Introduction

Tumors of the brain and spinal cord are the most frequent solid malignancies and the second cause of cancer-related death in children younger than 15 years of age^1-3. The prevalence of brain tumors is 28 per one million and the incidence is 2 per 100,000 every year^4,5. These types of malignancies are significant due to their nonspecific manifestation, difficult diagnosis, side effects, and relatively high mortality rate. The majority of brain tumors arise naturally from CNS compartments, and unfortunately, they are increasing in terms of prevalence and incidence⁶. This condition has a broad range of manifestations regarding its location, type, growth rate, and age^7,8, although morning headache, convulsion, personality disorders, malaise, paresis as well as vertigo, visual and hearing changes, nausea, confusion, and numbness, especially in the face, are well-known problems related to brain tumors^8,9.

Primary brain tumors are a group of cancers that occur in the brain tissue and compartments including glial and non-glial cells. In children, brain tumors usually derive from different parts of the organ and, in comparison with adults, radiotherapy would cause more damage to normal brain growth in the first 5 years of age.

The most common brain tumors in children are medulloblastoma, low-grade astrocytoma, ependymoma, craniopharyngioma, and brain stem glioma. In 2006, Shuangshoti et al. claimed that the prevalence of brain central tumors was twice as high in boys as in girls¹⁰. In a study by Jahan et al., the frequency and histomorphological spectrum of CNS tumors in children and their relationship with age, sex and tumor distribution in Bangladeshi children were investigated between 2006 and 2007. The results of the study showed that there were 55 cases of pediatric tumors in this period. The Patients’ ages ranged from 2 months to 15 years and the mean age at diagnosis was 10.1 years. The location of the tumor was infratentorial in 59% of cases, and the most common tumor was medulloblastoma with a rate of 23%¹¹. Relatively similar findings were reported about the location by Kardi et al. Their results showed that 53% of brain tumors were infratentorial, although sex was not named as an effective factor in the prevalence of the studied tumors by them¹².

Reporting astrocytomas followed by medulloblastomas as the most frequent brain tumors, Mehdizadeh et al. showed that brain tumors were slightly more common in boys, especially in children older than 10 years¹³, and most tumors were located in the supratentorial region, although the prevalence of supratentorial and infratentorial tumors was similar in children under 10 years of age. On the other hand, Hjalmars et al. concluded an 80% malignancy rate of brain tumors among 1223 children between 1973 and 1992^14-16.
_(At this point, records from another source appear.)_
/-- Without a `DMA` step the attempt would stay scheduled forever, and fairness would give one. -/
theorem IsRun.exists_dma_move (hfair : WeaklyFair state move) {n : Nat}
    (h : (state n).dmaScheduled = true) : ∃ m, n ≤ m ∧ (move m).agent = .dma := by
  by_contra! hnone
  have hstays (m : Nat) (hm : n ≤ m) : (state m).dmaScheduled = true := by
    induction m, hm using Nat.le_induction with
    | base => exact h
    | succ m hm ih => exact hrun.dmaScheduled_succ ih (hnone m hm)
  obtain ⟨m, hm, hdma⟩ := hfair .dma n (by decide) hstays
  exact hnone m hm hdma

end Runs

theorem AgentStep.exists_of_agent_eq_dma {a : AgentStep} (h : a.agent = .dma) :
    ∃ channels, a = .dma channels := by
  cases a with
  | dma channels => exact ⟨channels, rfl⟩
  | _ => cases h

/-- Settles O52: the two sides of the gate; in a run a `DMA` step finds its attempt scheduled, and fairness
gives that step. -/
theorem dmaGate : Obligations.DmaGate := by
  refine ⟨fun s channels hs => ⟨dmaStep_of_closed hs, dmaStep_of_open hs⟩, ?taken⟩
  intro state move hrun hfair n hn
  obtain ⟨m, hm, hdma⟩ := hrun.exists_dma_move hfair hn
  have hscheduled := hrun.enabled m
  rw [hdma] at hscheduled
  exact ⟨m, hm, hscheduled, AgentStep.exists_of_agent_eq_dma hdma⟩

/-! #### The range of a transfer (R314, `20_memory.md` R71: decision D33) -/

theorem toNat_and_0x1FFF (a : Half) : (a &&& 0x1FFF#16).toNat = a.toNat % 0x2000 :=
  (BitVec.toNat_and ..).trans (Nat.and_two_pow_sub_one_eq_mod a.toNat 13)

theorem toNat_and_0xC000 (a : Half) : (a &&& 0xC000#16).toNat = a.toNat / 0x4000 * 0x4000 := by
  have hmask : 0xC000#16 = BitVec.allOnes 16 <<< 14 := by decide
  have ha := a.isLt
  rw [hmask, ← BitVec.shiftLeft_ushiftRight, BitVec.toNat_shiftLeft, BitVec.toNat_ushiftRight,
    Nat.shiftLeft_eq, Nat.shiftRight_eq_div_pow]
  omega

/-- The 16-bit translation moves the bits of the address and then is the 8-bit one. -/
theorem toNat_dmaAddr16 (a : Half) : (dmaAddr16 a).toNat =
    16 * (2 * (a.toNat % 0x2000) ||| a.toNat / 0x4000 * 0x4000) := by
  refine (toNat_dmaAddr8 _).trans ?_
  rw [BitVec.toNat_or, BitVec.toNat_shiftLeft, toNat_and_0x1FFF, toNat_and_0xC000, Nat.shiftLeft_eq]
  congr 2
  omega

theorem toNat_dmaBase (c : Byte) (channel : Fin 8) (a : Half) : (dmaBase c channel a).toNat =
    if c.getLsbD 2 = true ∧ 4 ≤ channel.val then
      16 * (2 * (a.toNat % 0x2000) ||| a.toNat / 0x4000 * 0x4000)
    else 16 * a.toNat := by
  simp only [dmaBase, dmaWide_eq, apply_ite BitVec.toNat, toNat_dmaAddr16, toNat_dmaAddr8,
    Bool.and_eq_true, decide_eq_true_eq]

/-- A transfer faults exactly past the end of RAM. -/
theorem dmaTransfer_eq_fault_iff (bytes : List Byte) (s : State) :
    dmaTransfer bytes s = .fault .dmaRange ↔
      0x100000 < (dmaBase s.dmaCtrl s.dmaChannel s.dmaAddr).toNat + bytes.length := by
  obtain ⟨hlt, e⟩ | ⟨hle, -, e⟩ | ⟨hle, -, e⟩ := dmaTransfer_cases bytes s
  · exact iff_of_true e hlt
  · exact iff_of_false (by simp [e]) hle.not_gt
  · exact iff_of_false (by simp [e]) hle.not_gt

/-- Settles O53: the formulas give the first byte, which is an address of RAM. -/
theorem dmaRangeFault : Obligations.DmaRangeFault := by
  intro s bytes base hbase
  obtain rfl : (dmaBase s.dmaCtrl s.dmaChannel s.dmaAddr).toNat = base := by
    rw [toNat_dmaBase]
    split_ifs at hbase ⊢ <;> exact hbase.symm
  exact ⟨dmaTransfer_eq_fault_iff bytes s, BitVec.isLt _⟩

/-! #### The end of a transfer (R316) -/

theorem State.dmaFinish_eq_ite (s : State) : s.dmaFinish =
    if s.dmaCtrl.getLsbD 5 then
      { ({ s with irqStatus := s.irqStatus ||| 0x80#8 } : State).checkIrq with dmaScheduled := false }
    else { s with dmaScheduled := true } := by
  rw [← dmaTcIrq_eq]
  rfl

/-- The end of a transfer keeps RAM and the registers that address it. -/
theorem State.dmaFinish_keeps (s : State) : s.dmaFinish.ram = s.ram ∧
    s.dmaFinish.dmaChannel = s.dmaChannel ∧ s.dmaFinish.dmaAddr = s.dmaAddr := by
  rw [State.dmaFinish_eq]
  exact ⟨rfl, rfl, rfl⟩

/-- The end of a transfer adds an interrupt request or no event. -/
theorem State.exists_dmaFinish_out (s : State) : ∃ tail, s.dmaFinish.out = s.out ++ tail := by
  rw [State.dmaFinish_eq_ite]
  split
  · exact ⟨_, State.checkIrq_out _⟩
  · exact ⟨[], (List.append_nil _).symm⟩

/-! #### Uploads (R313, R315: decisions D32, D36) -/

/-- The bytes that an upload leaves, by the bits of `dma_ctrl`. -/
theorem getElem?_uploaded (c : Byte) (bytes : List Byte) (k : Nat) : (uploaded c bytes)[k]? =
    bytes[k]?.map fun b =>
      if c.getLsbD 7 && (!c.getLsbD 6 || k % 2 == 1) then b ^^^ 0x80#8 else b := by
  rw [uploaded, dmaFlip_eq, dmaPcm16_eq]
  cases c.getLsbD 7 with
  | false => simp
  | true => simp [getElem?_converted, flipSign]

theorem uploaded_of_not_flip {c : Byte} (h : c.getLsbD 7 = false) (bytes : List Byte) :
    uploaded c bytes = bytes := by
  rw [uploaded, dmaFlip_eq, h, if_neg Bool.false_ne_true]

section Transfer

variable {s : State} {bytes : List Byte}

theorem dmaTransfer_of_upload (hdir : s.dmaCtrl.getLsbD 1 = false)
    (hr : (dmaBase s.dmaCtrl s.dmaChannel s.dmaAddr).toNat + bytes.length ≤ 0x100000) :
    dmaTransfer bytes s = .next (s.writeBytes (dmaBase s.dmaCtrl s.dmaChannel s.dmaAddr)
      (uploaded s.dmaCtrl bytes)).dmaFinish := by
  rw [← dmaDownload_eq] at hdir
  obtain ⟨hlt, -⟩ | ⟨-, hdown, -⟩ | ⟨-, -, e⟩ := dmaTransfer_cases bytes s
  · omega
  · simp [hdir] at hdown
  · exact e

theorem dmaTransfer_of_download (hdir : s.dmaCtrl.getLsbD 1 = true)
    (hr : (dmaBase s.dmaCtrl s.dmaChannel s.dmaAddr).toNat + bytes.length ≤ 0x100000) :
    dmaTransfer bytes s = .next (s.emit (.hostWrite s.dmaChannel
      (s.readBytes (dmaBase s.dmaCtrl s.dmaChannel s.dmaAddr) bytes.length))).dmaFinish := by
  rw [← dmaDownload_eq] at hdir
  obtain ⟨hlt, -⟩ | ⟨-, -, e⟩ | ⟨-, hup, -⟩ := dmaTransfer_cases bytes s
  · omega
  · exact e
  · simp [hdir] at hup

/-- A transfer that completes was in range. -/
theorem dmaBase_add_length_le_of_next {t : State} (h : dmaTransfer bytes s = .next t) :
    (dmaBase s.dmaCtrl s.dmaChannel s.dmaAddr).toNat + bytes.length ≤ 0x100000 := by
  rw [← not_lt, ← dmaTransfer_eq_fault_iff, h]
  simp

/-- An upload without conversion leaves its bytes in RAM, and the registers that address them. -/
theorem dmaTransfer_writes_of_upload {t : State} (hdir : s.dmaCtrl.getLsbD 1 = false)
    (hflip : s.dmaCtrl.getLsbD 7 = false) (h : dmaTransfer bytes s = .next t) :
    t.ram = (s.writeBytes (dmaBase s.dmaCtrl s.dmaChannel s.dmaAddr) bytes).ram ∧
      t.dmaChannel = s.dmaChannel ∧ t.dmaAddr = s.dmaAddr := by
  rw [dmaTransfer_of_upload hdir (dmaBase_add_length_le_of_next h), uploaded_of_not_flip hflip] at h
  cases h
  rw [State.writeBytes_eq]
  exact State.dmaFinish_keeps _

end Transfer

/-- Settles O54: an upload writes the converted bytes, whose write says what each address holds. -/
theorem dmaUploadStoresTheBytes : Obligations.DmaUploadStoresTheBytes := by
  intro s bytes hdir hr
  generalize hbase : dmaBase s.dmaCtrl s.dmaChannel s.dmaAddr = base at hr ⊢
  have hwrite := State.writeBytes_eq (uploaded s.dmaCtrl bytes) s base
  refine ⟨(s.writeBytes base (uploaded s.dmaCtrl bytes)).ram, ?outcome, fun a => ?memory⟩
  case outcome =>
    rw [dmaTransfer_of_upload hdir (hbase ▸ hr), hbase, hwrite, State.dmaFinish_eq_ite]
  case memory =>
    rw [← hwrite, State.ramByte_writeBytes _ _ _ _ (by rwa [length_uploaded]), getElem?_uploaded]
    cases bytes[a.toNat - base.toNat]? with
    | none => exact ite_self _
    | some b =>
      by_cases hle : base.toNat ≤ a.toNat
      · simp [hle, hle.not_gt]
      · simp [hle, Nat.not_le.mp hle]

/-! #### Downloads and round trips (R313, R318: decisions D32, D35) -/

@[simp] theorem State.length_readBytes (s : State) : ∀ (n : Nat) (a : RamAddr),
    (s.readBytes a n).length = n
  | 0, _ => rfl
  | n + 1, a => congrArg (· + 1) (State.length_readBytes s n (a + 1))

/-- The bytes read are those of the addresses from `a` on. -/
theorem State.getElem?_readBytes (s : State) : ∀ (n : Nat) (a : RamAddr) {k : Nat}, k < n →
    (s.readBytes a n)[k]? = some (s.ramByte (a + BitVec.ofNat 20 k))
  | n + 1, a, 0, _ => congrArg (fun b => some (s.ramByte b)) (BitVec.add_zero a).symm
  | n + 1, a, k + 1, hk => by
    have hnext : a + 1 + BitVec.ofNat 20 k = a + BitVec.ofNat 20 (k + 1) := by
      rw [Nat.add_comm k 1, BitVec.ofNat_add, BitVec.add_assoc]
      rfl
    rw [State.readBytes, List.getElem?_cons_succ, State.getElem?_readBytes s n _ (by omega), hnext]

/-- What is read depends on RAM alone. -/
theorem State.readBytes_congr {s t : State} (h : t.ram = s.ram) : ∀ (n : Nat) (a : RamAddr),
    t.readBytes a n = s.readBytes a n
  | 0, _ => rfl
  | n + 1, a => by
    simp only [State.readBytes, State.ramByte, h, State.readBytes_congr h n]

theorem dmaBase_congr {c c' : Byte} (h : c'.getLsbD 2 = c.getLsbD 2) (channel : Fin 8) (a : Half) :
    dmaBase c' channel a = dmaBase c channel a := by
  rw [dmaBase, dmaBase, dmaWide_eq, dmaWide_eq, h]

/-- A download that completes leaves RAM and adds first the bytes of RAM to the events. -/
theorem exists_dmaTransfer_of_download {s : State} {bytes : List Byte} (hdir : s.dmaCtrl.getLsbD 1 = true)
    (hr : (dmaBase s.dmaCtrl s.dmaChannel s.dmaAddr).toNat + bytes.length ≤ 0x100000) :
    ∃ u, dmaTransfer bytes s = .next u ∧ u.ram = s.ram ∧
      ∃ tail, u.out = s.out ++ .hostWrite s.dmaChannel
        (s.readBytes (dmaBase s.dmaCtrl s.dmaChannel s.dmaAddr) bytes.length) :: tail := by
  refine ⟨_, dmaTransfer_of_download hdir hr, (State.dmaFinish_keeps _).1, ?_⟩
  obtain ⟨tail, htail⟩ := State.exists_dmaFinish_out _
  exact ⟨tail, htail.trans (List.append_cons _ _ _).symm⟩

/-- Settles O55: a download emits what it reads; after an upload without conversion that is what was
written, for neither the end of a transfer nor the change of direction moves the base. -/
theorem dmaRoundTripIsIdentity : Obligations.DmaRoundTripIsIdentity := by
  constructor
  case left =>
    intro s bytes hdir base hr
    refine ⟨s.readBytes base bytes.length, State.length_readBytes _ _ _,
      fun k hk => State.getElem?_readBytes _ _ _ hk, ?_⟩
    rw [dmaTransfer_of_download hdir hr, State.dmaFinish_eq_ite]
    rfl
  case right =>
    intro s t bytes other c hup hflip ht hlen hdown hwide
    have hr := dmaBase_add_length_le_of_next ht
    obtain ⟨hram, hchannel, haddr⟩ := dmaTransfer_writes_of_upload hup hflip ht
    generalize hbase : dmaBase s.dmaCtrl s.dmaChannel s.dmaAddr = base at hram hr
    have hbase' : dmaBase c t.dmaChannel t.dmaAddr = base := by
      rw [hchannel, haddr, dmaBase_congr hwide, hbase]
    have hsent : ({ t with dmaCtrl := c } : State).readBytes base other.length = bytes := by
      rw [hlen, State.readBytes_congr (t := { t with dmaCtrl := c }) hram,
        State.readBytes_writeBytes _ _ _ hr]
    obtain ⟨u, hu, huram, tail, hout⟩ := exists_dmaTransfer_of_download
      (s := { t with dmaCtrl := c }) (bytes := other) hdown (by rwa [hbase', hlen])
    refine ⟨u, hu, huram, tail, ?_⟩
    rwa [hbase', hsent, hchannel] at hout

end Sys2Proof.Machine

/-! ### Timers (`60_exceptions.md` R370 to R373, `30_encoding.md` R116: decision D45) -/

namespace Sys2Proof.Machine

/-! #### The timer ports (R372) -/

theorem exec_outbTimerCmd (s : State) (v : Half) : exec (.outbTimerCmd v) s = .next
    (if v.getLsbD 7 then { s with timer1.expired := false, timer2.expired := false }
    else { s with
      timer1.masked := v.getLsbD 6, timer1.counting := v.getLsbD 0
      timer2.masked := v.getLsbD 5, timer2.counting := v.getLsbD 1 }) := by
  have hbit {k : Nat} (hk : k < 8) := getLsbD_byteOf v hk
  rw [← hbit (k := 7) (by decide), ← hbit (k := 6) (by decide), ← hbit (k := 5) (by decide),
    ← hbit (k := 1) (by decide), ← hbit (k := 0) (by decide)]
  rfl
However, given that there is not enough information about childhood brain tumors in children in our country, the current study was performed on children with brain tumors, who were referred to a University hospital in Tehran as a referral center for stereotaxis in Iran, in order to determine the characteristics of brain tumors in children and compare their pattern with what has been described in other countries. It also aimed at achieving optimal solutions for faster diagnosis and timely treatment and ultimately improving patients’ condition.

Materials and methods

Through a descriptive cross-sectional study, all 1- to 14-year-old children with brain tumors who were referred to Shohada-e Tajrish hospital in Tehran between 2014 and 2016 participated in this study considering the inclusion and exclusion criteria. Patients with leukemia, lymphoma and metastatic cases as well as vascular malignancies quit the study.

Initially, the records of the referrals with CNS tumors were evaluated to find individuals who were diagnosed through radiology and pathology. The patients with CNS involvement and metastasis secondary to the named exclusion criteria were excluded from the study. The type of tumor was extracted from pathologic reports, and the data including demographics, symptoms and signs, a history of cerebral trauma and infections besides first symptoms (headache, nausea, vomiting, visual problems, convulsion, ataxia and paresis) were recorded in a relevant questionnaire. MRI (brain and spinal cord with/without contrast), MRS and fMRI (for some) were done and postoperative occurrence was also recorded.

Statistics: The quantitative and qualitative data were analyzed through an independent t-test and a Chi-square test respectively considering 95% confidence interval, 0.05 type one error, and 0.05 significance level using SPSS software version 24.

Ethics: Keeping the private data safe, the investigators did not impose any extra charge or unnecessary visit or hospitalization or even non-relevant tests on the participants.

Results

Ninety-six patients enrolled in the current study. 53 (55.2%) of them were male and 43 (44.8%) female and the majority of the participants (60.4%) were between 1 and 10 years of age. 35.4% of them were aged more than 10 years and the rest were younger than one year of age (4.2%). The most frequent problem was visual disorders (27.1%) followed by imbalance and headache (24% each) in addition to nausea and vomiting (22.9%). Through physical examination, paresis (24%) and cerebellar signs (22.9%) were the most frequent signs as (Table 1) shows. The interval between the onset of symptoms and tumor diagnosis was less than 12 months in 90.6% of the patients, 12 to 24 months in 7.3% and more than 24 months in 2.1%.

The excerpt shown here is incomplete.